▸ What to produce
Your answer should be only the lines below from the one with "theorem State.setLm_fu (s" to the one with "(s.setPattern p x).pending", repeated exactly, ends included.
══ Source data ══
@[simp] theorem State.setLp_inputs (s : State) (l : LinkPort) :
    (s.setLp l).inputs = s.inputs := rfl

@[simp] theorem State.setLp_resetAsserted (s : State) (l : LinkPort) :
    (s.setLp l).resetAsserted = s.resetAsserted := rfl

@[simp] theorem State.setLp_si (s : State) (l : LinkPort) :
    (s.setLp l).si = s.si := rfl

@[simp] theorem State.setLp_lb (s : State) (l : LinkPort) :
    (s.setLp l).lb = s.lb := rfl

@[simp] theorem State.setLp_ts (s : State) (l : LinkPort) :
    (s.setLp l).ts = s.ts := rfl

@[simp] theorem State.setLp_ss (s : State) (l : LinkPort) :
    (s.setLp l).ss = s.ss := rfl

@[simp] theorem State.setLp_orders (s : State) (l : LinkPort) :
    (s.setLp l).orders = s.orders := rfl

@[simp] theorem State.setLp_pc (s : State) (l : LinkPort) :
    (s.setLp l).pc = s.pc := rfl

@[simp] theorem State.setLp_tcu (s : State) (l : LinkPort) :
    (s.setLp l).tcu = s.tcu := rfl

@[simp] theorem State.setLp_fu (s : State) (l : LinkPort) :
    (s.setLp l).fu = s.fu := rfl

@[simp] theorem State.setLp_lm (s : State) (l : LinkPort) :
    (s.setLp l).lm = s.lm := rfl

@[simp] theorem State.setLp_lsv (s : State) (l : LinkPort) :
    (s.setLp l).lsv = s.lsv := rfl

@[simp] theorem State.setLm_pending (s : State) (m : LineMonitor) :
    (s.setLm m).pending = s.pending := rfl

@[simp] theorem State.setLm_time (s : State) (m : LineMonitor) :
    (s.setLm m).time = s.time := rfl

@[simp] theorem State.setLm_encoder (s : State) (m : LineMonitor) :
    (s.setLm m).encoder = s.encoder := rfl

@[simp] theorem State.setLm_travelOwed (s : State) (m : LineMonitor) :
    (s.setLm m).travelOwed = s.travelOwed := rfl

@[simp] theorem State.setLm_free (s : State) (m : LineMonitor) :
    (s.setLm m).free = s.free := rfl

@[simp] theorem State.setLm_inputs (s : State) (m : LineMonitor) :
    (s.setLm m).inputs = s.inputs := rfl

@[simp] theorem State.setLm_resetAsserted (s : State) (m : LineMonitor) :
    (s.setLm m).resetAsserted = s.resetAsserted := rfl

@[simp] theorem State.setLm_lp (s : State) (m : LineMonitor) :
    (s.setLm m).lp = s.lp := rfl

@[simp] theorem State.setLm_si (s : State) (m : LineMonitor) :
    (s.setLm m).si = s.si := rfl

@[simp] theorem State.setLm_lb (s : State) (m : LineMonitor) :
    (s.setLm m).lb = s.lb := rfl

@[simp] theorem State.setLm_ts (s : State) (m : LineMonitor) :
    (s.setLm m).ts = s.ts := rfl

@[simp] theorem State.setLm_ss (s : State) (m : LineMonitor) :
    (s.setLm m).ss = s.ss := rfl

@[simp] theorem State.setLm_orders (s : State) (m : LineMonitor) :
    (s.setLm m).orders = s.orders := rfl

@[simp] theorem State.setLm_pc (s : State) (m : LineMonitor) :
    (s.setLm m).pc = s.pc := rfl

@[simp] theorem State.setLm_tcu (s : State) (m : LineMonitor) :
    (s.setLm m).tcu = s.tcu := rfl

@[simp] theorem State.setLm_fu (s : State) (m : LineMonitor) :
    (s.setLm m).fu = s.fu := rfl

@[simp] theorem State.setLm_lsv (s : State) (m : LineMonitor) :
    (s.setLm m).lsv = s.lsv := rfl

@[simp] theorem State.setPattern_pending (s : State) (p : Fin 24) (x : Option Pattern) :
    (s.setPattern p x).pending = s.pending := rfl

@[simp] theorem State.setPattern_time (s : State) (p : Fin 24) (x : Option Pattern) :
    (s.setPattern p x).time = s.time := rfl

@[simp] theorem State.setPattern_encoder (s : State) (p : Fin 24) (x : Option Pattern) :
    (s.setPattern p x).encoder = s.encoder := rfl

@[simp] theorem State.setPattern_travelOwed (s : State) (p : Fin 24) (x : Option Pattern) :
    (s.setPattern p x).travelOwed = s.travelOwed := rfl

@[simp] theorem State.setPattern_free (s : State) (p : Fin 24) (x : Option Pattern) :
    (s.setPattern p x).free = s.free := rfl

@[simp] theorem State.setPattern_inputs (s : State) (p : Fin 24) (x : Option Pattern) :
    (s.setPattern p x).inputs = s.inputs := rfl

@[simp] theorem State.setPattern_resetAsserted (s : State) (p : Fin 24) (x : Option Pattern) :
    (s.setPattern p x).resetAsserted = s.resetAsserted := rfl

@[simp] theorem State.setPattern_lp (s : State) (p : Fin 24) (x : Option Pattern) :
    (s.setPattern p x).lp = s.lp := rfl

@[simp] theorem State.setPattern_si (s : State) (p : Fin 24) (x : Option Pattern) :
    (s.setPattern p x).si = s.si := rfl

@[simp] theorem State.setPattern_lb (s : State) (p : Fin 24) (x : Option Pattern) :
    (s.setPattern p x).lb = s.lb := rfl

@[simp] theorem State.setPattern_ss (s : State) (p : Fin 24) (x : Option Pattern) :
    (s.setPattern p x).ss = s.ss := rfl

@[simp] theorem State.setPattern_orders (s : State) (p : Fin 24) (x : Option Pattern) :
    (s.setPattern p x).orders = s.orders := rfl

@[simp] theorem State.setPattern_pc (s : State) (p : Fin 24) (x : Option Pattern) :
    (s.setPattern p x).pc = s.pc := rfl

@[simp] theorem State.setPattern_tcu (s : State) (p : Fin 24) (x : Option Pattern) :
    (s.setPattern p x).tcu = s.tcu := rfl

@[simp] theorem State.setPattern_fu (s : State) (p : Fin 24) (x : Option Pattern) :
    (s.setPattern p x).fu = s.fu := rfl

@[simp] theorem State.setPattern_lm (s : State) (p : Fin 24) (x : Option Pattern) :
    (s.setPattern p x).lm = s.lm := rfl

@[simp] theorem State.setPattern_lsv (s : State) (p : Fin 24) (x : Option Pattern) :
    (s.setPattern p x).lsv = s.lsv := rfl

@[simp] theorem State.captureAll_pending (s : State) (x : Half) (a b : Bool) :
    (s.captureAll x a b).pending = s.pending := rfl

@[simp] theorem State.captureAll_time (s : State) (x : Half) (a b : Bool) :
    (s.captureAll x a b).time = s.time := rfl

@[simp] theorem State.captureAll_encoder (s : State) (x : Half) (a b : Bool) :
    (s.captureAll x a b).encoder = s.encoder := rfl

@[simp] theorem State.captureAll_travelOwed (s : State) (x : Half) (a b : Bool) :
    (s.captureAll x a b).travelOwed = s.travelOwed := rfl

@[simp] theorem State.captureAll_free (s : State) (x : Half) (a b : Bool) :
    (s.captureAll x a b).free = s.free := rfl

@[simp] theorem State.captureAll_inputs (s : State) (x : Half) (a b : Bool) :
    (s.captureAll x a b).inputs = s.inputs := rfl

@[simp] theorem State.captureAll_resetAsserted (s : State) (x : Half) (a b : Bool) :
    (s.captureAll x a b).resetAsserted = s.resetAsserted := rfl

@[simp] theorem State.captureAll_lp (s : State) (x : Half) (a b : Bool) :
    (s.captureAll x a b).lp = s.lp := rfl

@[simp] theorem State.captureAll_si (s : State) (x : Half) (a b : Bool) :
    (s.captureAll x a b).si = s.si := rfl

@[simp] theorem State.captureAll_lb (s : State) (x : Half) (a b : Bool) :
    (s.captureAll x a b).lb = s.lb := rfl

@[simp] theorem State.captureAll_ts (s : State) (x : Half) (a b : Bool) :
    (s.captureAll x a b).ts = s.ts := rfl

@[simp] theorem State.captureAll_ss (s : State) (x : Half) (a b : Bool) :
    (s.captureAll x a b).ss = s.ss := rfl

@[simp] theorem State.captureAll_orders (s : State) (x : Half) (a b : Bool) :
    (s.captureAll x a b).orders = s.orders := rfl

@[simp] theorem State.captureAll_pc (s : State) (x : Half) (a b : Bool) :
    (s.captureAll x a b).pc = s.pc := rfl

@[simp] theorem State.captureAll_fu (s : State) (x : Half) (a b : Bool) :
    (s.captureAll x a b).fu = s.fu := rfl

@[simp] theorem State.captureAll_lm (s : State) (x : Half) (a b : Bool) :
    (s.captureAll x a b).lm = s.lm := rfl

@[simp] theorem State.captureAll_lsv (s : State) (x : Half) (a b : Bool) :
    (s.captureAll x a b).lsv = s.lsv := rfl

@[simp] theorem State.clearFaultedDrives_pending (s : State) :
    (s.clearFaultedDrives).pending = s.pending := rfl

@[simp] theorem State.clearFaultedDrives_time (s : State) :
    (s.clearFaultedDrives).time = s.time := rfl

@[simp] theorem State.clearFaultedDrives_encoder (s : State) :
    (s.clearFaultedDrives).encoder = s.encoder := rfl

@[simp] theorem State.clearFaultedDrives_travelOwed (s : State) :
    (s.clearFaultedDrives).travelOwed = s.travelOwed := rfl

@[simp] theorem State.clearFaultedDrives_free (s : State) :
    (s.clearFaultedDrives).free = s.free := rfl

@[simp] theorem State.clearFaultedDrives_inputs (s : State) :
    (s.clearFaultedDrives).inputs = s.inputs := rfl

@[simp] theorem State.clearFaultedDrives_resetAsserted (s : State) :
    (s.clearFaultedDrives).resetAsserted = s.resetAsserted := rfl

@[simp] theorem State.clearFaultedDrives_lp (s : State) :
    (s.clearFaultedDrives).lp = s.lp := rfl

@[simp] theorem State.clearFaultedDrives_si (s : State) :
    (s.clearFaultedDrives).si = s.si := rfl

@[simp] theorem State.clearFaultedDrives_lb (s : State) :
    (s.clearFaultedDrives).lb = s.lb := rfl

@[simp] theorem State.clearFaultedDrives_ts (s : State) :
    (s.clearFaultedDrives).ts = s.ts := rfl

@[simp] theorem State.clearFaultedDrives_orders (s : State) :
    (s.clearFaultedDrives).orders = s.orders := rfl

@[simp] theorem State.clearFaultedDrives_pc (s : State) :
    (s.clearFaultedDrives).pc = s.pc := rfl

@[simp] theorem State.clearFaultedDrives_tcu (s : State) :
    (s.clearFaultedDrives).tcu = s.tcu := rfl

@[simp] theorem State.clearFaultedDrives_fu (s : State) :
    (s.clearFaultedDrives).fu = s.fu := rfl

@[simp] theorem State.clearFaultedDrives_lm (s : State) :
    (s.clearFaultedDrives).lm = s.lm := rfl

@[simp] theorem State.clearFaultedDrives_lsv (s : State) :
    (s.clearFaultedDrives).lsv = s.lsv := rfl

@[simp] theorem State.showOutputs_pending (s : State) :
    (s.showOutputs).pending = s.pending := rfl

@[simp] theorem State.showOutputs_time (s : State) :
    (s.showOutputs).time = s.time := rfl

@[simp] theorem State.showOutputs_encoder (s : State) :
    (s.showOutputs).encoder = s.encoder := rfl

@[simp] theorem State.showOutputs_travelOwed (s : State) :
    (s.showOutputs).travelOwed = s.travelOwed := rfl

@[simp] theorem State.showOutputs_free (s : State) :
    (s.showOutputs).free = s.free := rfl

@[simp] theorem State.showOutputs_inputs (s : State) :
    (s.showOutputs).inputs = s.inputs := rfl

@[simp] theorem State.showOutputs_resetAsserted (s : State) :
    (s.showOutputs).resetAsserted = s.resetAsserted := rfl

@[simp] theorem State.showOutputs_lp (s : State) :
    (s.showOutputs).lp = s.lp := rfl

@[simp] theorem State.showOutputs_si (s : State) :
    (s.showOutputs).si = s.si := rfl

@[simp] theorem State.showOutputs_lb (s : State) :
    (s.showOutputs).lb = s.lb := rfl

@[simp] theorem State.showOutputs_ts (s : State) :
    (s.showOutputs).ts = s.ts := rfl

@[simp] theorem State.showOutputs_ss (s : State) :
    (s.showOutputs).ss = s.ss := rfl

@[simp] theorem State.showOutputs_orders (s : State) :
    (s.showOutputs).orders = s.orders := rfl

@[simp] theorem State.showOutputs_pc (s : State) :
    (s.showOutputs).pc = s.pc := rfl

@[simp] theorem State.showOutputs_fu (s : State) :
    (s.showOutputs).fu = s.fu := rfl

@[simp] theorem State.showOutputs_lm (s : State) :
    (s.showOutputs).lm = s.lm := rfl

@[simp] theorem State.showOutputs_lsv (s : State) :
    (s.showOutputs).lsv = s.lsv := rfl

@[simp] theorem State.setRecord_pending (s : State) (r : RecoveryRecord) :
    (s.setRecord r).pending = s.pending := rfl

@[simp] theorem State.setRecord_time (s : State) (r : RecoveryRecord) :
    (s.setRecord r).time = s.time := rfl

@[simp] theorem State.setRecord_encoder (s : State) (r : RecoveryRecord) :
    (s.setRecord r).encoder = s.encoder := rfl

@[simp] theorem State.setRecord_travelOwed (s : State) (r : RecoveryRecord) :
    (s.setRecord r).travelOwed = s.travelOwed := rfl

@[simp] theorem State.setRecord_free (s : State) (r : RecoveryRecord) :
    (s.setRecord r).free = s.free := rfl

@[simp] theorem State.setRecord_inputs (s : State) (r : RecoveryRecord) :
    (s.setRecord r).inputs = s.inputs := rfl

@[simp] theorem State.setRecord_resetAsserted (s : State) (r : RecoveryRecord) :
    (s.setRecord r).resetAsserted = s.resetAsserted := rfl

@[simp] theorem State.setRecord_lp (s : State) (r : RecoveryRecord) :
    (s.setRecord r).lp = s.lp := rfl

@[simp] theorem State.setRecord_si (s : State) (r : RecoveryRecord) :
    (s.setRecord r).si = s.si := rfl

@[simp] theorem State.setRecord_lb (s : State) (r : RecoveryRecord) :
    (s.setRecord r).lb = s.lb := rfl

@[simp] theorem State.setRecord_ts (s : State) (r : RecoveryRecord) :
    (s.setRecord r).ts = s.ts := rfl

@[simp] theorem State.setRecord_ss (s : State) (r : RecoveryRecord) :
    (s.setRecord r).ss = s.ss := rfl

@[simp] theorem State.setRecord_orders (s : State) (r : RecoveryRecord) :
    (s.setRecord r).orders = s.orders := rfl

@[simp] theorem State.setRecord_pc (s : State) (r : RecoveryRecord) :
    (s.setRecord r).pc = s.pc := rfl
═══
▸ Task output
@[simp] theorem State.setLm_fu (s : State) (m : LineMonitor) :
    (s.setLm m).fu = s.fu := rfl

@[simp] theorem State.setLm_lsv (s : State) (m : LineMonitor) :
    (s.setLm m).lsv = s.lsv := rfl

@[simp] theorem State.setPattern_pending (s : State) (p : Fin 24) (x : Option Pattern) :
    (s.setPattern p x).pending = s.pending := rfl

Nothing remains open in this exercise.